*Task:* From the data below, retype exactly the lines starting with the one that contains "(simp [lookMap]; done)" and ending with the one that contains "s.pending ∧ (dispatchSense s", both included.

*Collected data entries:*
________

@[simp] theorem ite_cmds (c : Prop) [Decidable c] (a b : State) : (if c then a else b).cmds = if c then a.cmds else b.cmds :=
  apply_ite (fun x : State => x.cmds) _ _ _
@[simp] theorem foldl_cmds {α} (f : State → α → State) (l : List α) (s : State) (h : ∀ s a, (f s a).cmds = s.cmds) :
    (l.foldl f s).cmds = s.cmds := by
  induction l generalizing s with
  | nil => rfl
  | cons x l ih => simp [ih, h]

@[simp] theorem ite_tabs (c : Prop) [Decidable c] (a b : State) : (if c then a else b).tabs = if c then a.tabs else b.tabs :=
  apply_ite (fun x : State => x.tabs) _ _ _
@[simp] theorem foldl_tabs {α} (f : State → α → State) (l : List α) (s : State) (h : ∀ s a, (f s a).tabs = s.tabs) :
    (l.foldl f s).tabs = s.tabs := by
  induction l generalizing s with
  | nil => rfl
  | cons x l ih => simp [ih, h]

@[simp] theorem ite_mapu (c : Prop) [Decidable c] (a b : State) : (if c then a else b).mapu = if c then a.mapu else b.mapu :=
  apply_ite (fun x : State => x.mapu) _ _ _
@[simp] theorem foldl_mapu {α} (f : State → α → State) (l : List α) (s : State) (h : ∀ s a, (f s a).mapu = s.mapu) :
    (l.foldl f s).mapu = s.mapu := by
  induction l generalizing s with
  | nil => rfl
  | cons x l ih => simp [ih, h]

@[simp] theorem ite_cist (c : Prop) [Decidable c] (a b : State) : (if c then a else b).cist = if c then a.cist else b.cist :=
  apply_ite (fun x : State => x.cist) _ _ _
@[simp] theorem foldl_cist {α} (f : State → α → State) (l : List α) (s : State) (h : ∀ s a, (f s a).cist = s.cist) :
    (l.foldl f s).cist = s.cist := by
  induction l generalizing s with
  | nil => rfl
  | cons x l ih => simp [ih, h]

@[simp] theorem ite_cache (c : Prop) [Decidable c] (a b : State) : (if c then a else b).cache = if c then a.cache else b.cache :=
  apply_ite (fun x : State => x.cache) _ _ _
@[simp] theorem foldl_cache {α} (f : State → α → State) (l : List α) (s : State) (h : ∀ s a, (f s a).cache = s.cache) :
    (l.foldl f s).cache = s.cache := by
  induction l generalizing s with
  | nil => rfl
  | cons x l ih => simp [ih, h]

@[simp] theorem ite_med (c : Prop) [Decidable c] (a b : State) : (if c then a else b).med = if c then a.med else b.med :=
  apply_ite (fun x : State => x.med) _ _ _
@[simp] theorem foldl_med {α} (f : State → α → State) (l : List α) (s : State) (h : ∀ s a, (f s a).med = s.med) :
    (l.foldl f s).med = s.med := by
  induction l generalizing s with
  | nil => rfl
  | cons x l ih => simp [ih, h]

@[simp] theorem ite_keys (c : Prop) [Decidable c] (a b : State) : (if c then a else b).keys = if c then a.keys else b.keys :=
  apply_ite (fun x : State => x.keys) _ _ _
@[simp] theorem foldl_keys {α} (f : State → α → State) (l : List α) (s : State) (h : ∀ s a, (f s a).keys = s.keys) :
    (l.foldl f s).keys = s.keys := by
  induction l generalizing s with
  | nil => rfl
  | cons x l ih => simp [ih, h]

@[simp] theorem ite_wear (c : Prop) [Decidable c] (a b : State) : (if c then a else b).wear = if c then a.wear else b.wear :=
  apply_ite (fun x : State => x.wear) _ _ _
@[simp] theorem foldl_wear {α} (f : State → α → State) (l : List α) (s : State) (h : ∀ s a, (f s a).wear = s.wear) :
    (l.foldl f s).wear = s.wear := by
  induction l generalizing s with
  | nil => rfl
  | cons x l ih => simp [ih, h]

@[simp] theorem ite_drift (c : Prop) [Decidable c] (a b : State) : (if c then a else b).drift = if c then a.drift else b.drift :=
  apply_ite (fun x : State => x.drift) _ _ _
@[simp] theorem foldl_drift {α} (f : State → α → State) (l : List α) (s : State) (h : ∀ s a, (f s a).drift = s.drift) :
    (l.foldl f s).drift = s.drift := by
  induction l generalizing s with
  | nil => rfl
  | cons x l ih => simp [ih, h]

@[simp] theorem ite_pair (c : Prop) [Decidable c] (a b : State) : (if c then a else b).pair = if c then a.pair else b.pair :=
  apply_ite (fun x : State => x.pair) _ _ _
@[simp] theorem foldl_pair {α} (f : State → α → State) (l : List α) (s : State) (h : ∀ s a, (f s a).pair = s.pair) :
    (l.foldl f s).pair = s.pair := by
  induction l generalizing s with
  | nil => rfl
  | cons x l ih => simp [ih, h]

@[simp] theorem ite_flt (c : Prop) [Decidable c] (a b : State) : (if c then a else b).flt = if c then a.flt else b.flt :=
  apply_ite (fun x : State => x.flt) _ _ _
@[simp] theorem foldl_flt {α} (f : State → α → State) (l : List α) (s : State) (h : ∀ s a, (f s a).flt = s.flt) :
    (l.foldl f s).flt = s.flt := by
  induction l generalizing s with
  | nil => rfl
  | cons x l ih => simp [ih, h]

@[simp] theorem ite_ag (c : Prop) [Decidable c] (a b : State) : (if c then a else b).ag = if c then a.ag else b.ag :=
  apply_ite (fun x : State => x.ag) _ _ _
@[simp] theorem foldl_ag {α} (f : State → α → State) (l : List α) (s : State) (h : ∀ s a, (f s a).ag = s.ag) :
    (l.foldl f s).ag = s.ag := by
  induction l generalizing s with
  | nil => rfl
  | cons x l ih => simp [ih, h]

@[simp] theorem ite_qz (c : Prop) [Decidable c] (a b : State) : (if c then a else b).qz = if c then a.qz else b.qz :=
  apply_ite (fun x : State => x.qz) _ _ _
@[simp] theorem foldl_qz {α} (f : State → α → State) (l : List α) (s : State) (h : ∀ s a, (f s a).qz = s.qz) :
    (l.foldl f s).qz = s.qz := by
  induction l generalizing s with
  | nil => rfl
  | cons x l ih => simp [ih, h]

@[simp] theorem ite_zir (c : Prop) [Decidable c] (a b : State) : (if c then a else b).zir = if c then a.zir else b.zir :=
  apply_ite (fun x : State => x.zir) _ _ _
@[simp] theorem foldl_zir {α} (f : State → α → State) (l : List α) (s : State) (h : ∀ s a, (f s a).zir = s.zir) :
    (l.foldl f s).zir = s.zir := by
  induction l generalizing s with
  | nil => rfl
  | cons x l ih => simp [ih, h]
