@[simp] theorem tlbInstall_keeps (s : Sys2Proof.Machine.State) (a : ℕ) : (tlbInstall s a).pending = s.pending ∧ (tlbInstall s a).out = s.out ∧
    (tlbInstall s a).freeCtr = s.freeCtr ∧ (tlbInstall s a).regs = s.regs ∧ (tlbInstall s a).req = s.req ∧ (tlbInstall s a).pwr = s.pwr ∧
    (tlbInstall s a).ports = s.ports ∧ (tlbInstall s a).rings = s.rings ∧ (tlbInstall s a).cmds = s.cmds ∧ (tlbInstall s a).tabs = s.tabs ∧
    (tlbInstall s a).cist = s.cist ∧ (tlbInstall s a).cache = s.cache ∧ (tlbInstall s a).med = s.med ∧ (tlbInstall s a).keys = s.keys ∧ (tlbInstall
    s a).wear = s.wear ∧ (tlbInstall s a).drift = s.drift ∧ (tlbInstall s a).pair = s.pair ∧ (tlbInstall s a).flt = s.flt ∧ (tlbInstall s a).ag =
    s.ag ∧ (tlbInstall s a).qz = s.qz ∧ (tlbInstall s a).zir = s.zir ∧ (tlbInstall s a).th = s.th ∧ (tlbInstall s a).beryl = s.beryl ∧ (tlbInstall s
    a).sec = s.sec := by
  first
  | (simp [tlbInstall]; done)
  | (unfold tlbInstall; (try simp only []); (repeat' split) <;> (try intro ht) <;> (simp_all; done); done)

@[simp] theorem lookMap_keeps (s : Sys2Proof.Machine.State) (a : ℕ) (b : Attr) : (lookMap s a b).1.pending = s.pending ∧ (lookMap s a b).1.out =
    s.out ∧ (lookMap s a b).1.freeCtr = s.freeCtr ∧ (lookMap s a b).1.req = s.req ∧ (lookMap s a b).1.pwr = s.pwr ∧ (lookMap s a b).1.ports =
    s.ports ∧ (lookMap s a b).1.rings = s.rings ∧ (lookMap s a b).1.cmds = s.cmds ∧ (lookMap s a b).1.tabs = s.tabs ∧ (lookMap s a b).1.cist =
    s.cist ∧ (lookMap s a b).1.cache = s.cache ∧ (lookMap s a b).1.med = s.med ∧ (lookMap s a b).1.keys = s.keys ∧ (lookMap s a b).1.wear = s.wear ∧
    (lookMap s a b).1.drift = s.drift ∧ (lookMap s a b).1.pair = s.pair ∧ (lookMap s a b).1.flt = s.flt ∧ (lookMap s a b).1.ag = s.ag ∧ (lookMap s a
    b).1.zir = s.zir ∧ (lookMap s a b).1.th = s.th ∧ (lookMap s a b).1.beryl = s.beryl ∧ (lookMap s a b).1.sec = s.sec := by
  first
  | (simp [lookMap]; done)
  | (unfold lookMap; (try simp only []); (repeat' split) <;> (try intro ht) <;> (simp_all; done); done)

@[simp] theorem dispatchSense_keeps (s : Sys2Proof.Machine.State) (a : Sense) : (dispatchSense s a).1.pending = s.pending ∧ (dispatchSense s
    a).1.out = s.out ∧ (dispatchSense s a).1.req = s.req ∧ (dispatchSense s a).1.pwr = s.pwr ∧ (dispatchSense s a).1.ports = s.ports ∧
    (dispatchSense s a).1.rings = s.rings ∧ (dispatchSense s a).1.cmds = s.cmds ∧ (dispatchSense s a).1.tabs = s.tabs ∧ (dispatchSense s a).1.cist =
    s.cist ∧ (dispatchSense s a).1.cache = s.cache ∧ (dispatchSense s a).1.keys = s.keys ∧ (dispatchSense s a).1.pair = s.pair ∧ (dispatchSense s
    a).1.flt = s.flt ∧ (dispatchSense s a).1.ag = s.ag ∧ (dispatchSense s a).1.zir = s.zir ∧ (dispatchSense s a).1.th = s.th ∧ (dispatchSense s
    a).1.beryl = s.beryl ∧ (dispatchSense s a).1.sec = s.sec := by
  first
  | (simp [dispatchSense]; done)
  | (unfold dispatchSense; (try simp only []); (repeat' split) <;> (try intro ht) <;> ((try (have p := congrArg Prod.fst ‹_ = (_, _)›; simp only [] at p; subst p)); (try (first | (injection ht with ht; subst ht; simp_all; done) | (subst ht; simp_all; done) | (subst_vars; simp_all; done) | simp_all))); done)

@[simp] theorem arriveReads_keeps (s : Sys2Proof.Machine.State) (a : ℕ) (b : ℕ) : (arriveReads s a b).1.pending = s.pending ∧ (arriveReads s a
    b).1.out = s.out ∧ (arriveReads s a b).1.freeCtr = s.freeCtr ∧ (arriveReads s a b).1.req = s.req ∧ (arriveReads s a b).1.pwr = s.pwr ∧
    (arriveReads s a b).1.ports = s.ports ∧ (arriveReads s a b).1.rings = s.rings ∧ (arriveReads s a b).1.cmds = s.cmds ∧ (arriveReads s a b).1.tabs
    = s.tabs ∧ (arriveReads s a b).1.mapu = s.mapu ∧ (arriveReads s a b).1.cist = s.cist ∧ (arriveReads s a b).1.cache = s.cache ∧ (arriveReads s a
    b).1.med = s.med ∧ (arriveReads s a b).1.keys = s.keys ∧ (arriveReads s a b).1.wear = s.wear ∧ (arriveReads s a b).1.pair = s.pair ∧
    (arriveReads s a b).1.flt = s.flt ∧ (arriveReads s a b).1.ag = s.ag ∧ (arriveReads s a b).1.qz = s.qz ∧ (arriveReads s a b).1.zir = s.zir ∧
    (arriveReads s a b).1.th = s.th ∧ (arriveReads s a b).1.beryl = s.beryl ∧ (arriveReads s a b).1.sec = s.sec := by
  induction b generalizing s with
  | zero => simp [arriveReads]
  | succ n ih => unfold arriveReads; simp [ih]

________

*Solution to this task:*
  | (simp [lookMap]; done)
  | (unfold lookMap; (try simp only []); (repeat' split) <;> (try intro ht) <;> (simp_all; done); done)

@[simp] theorem dispatchSense_keeps (s : Sys2Proof.Machine.State) (a : Sense) : (dispatchSense s a).1.pending = s.pending ∧ (dispatchSense s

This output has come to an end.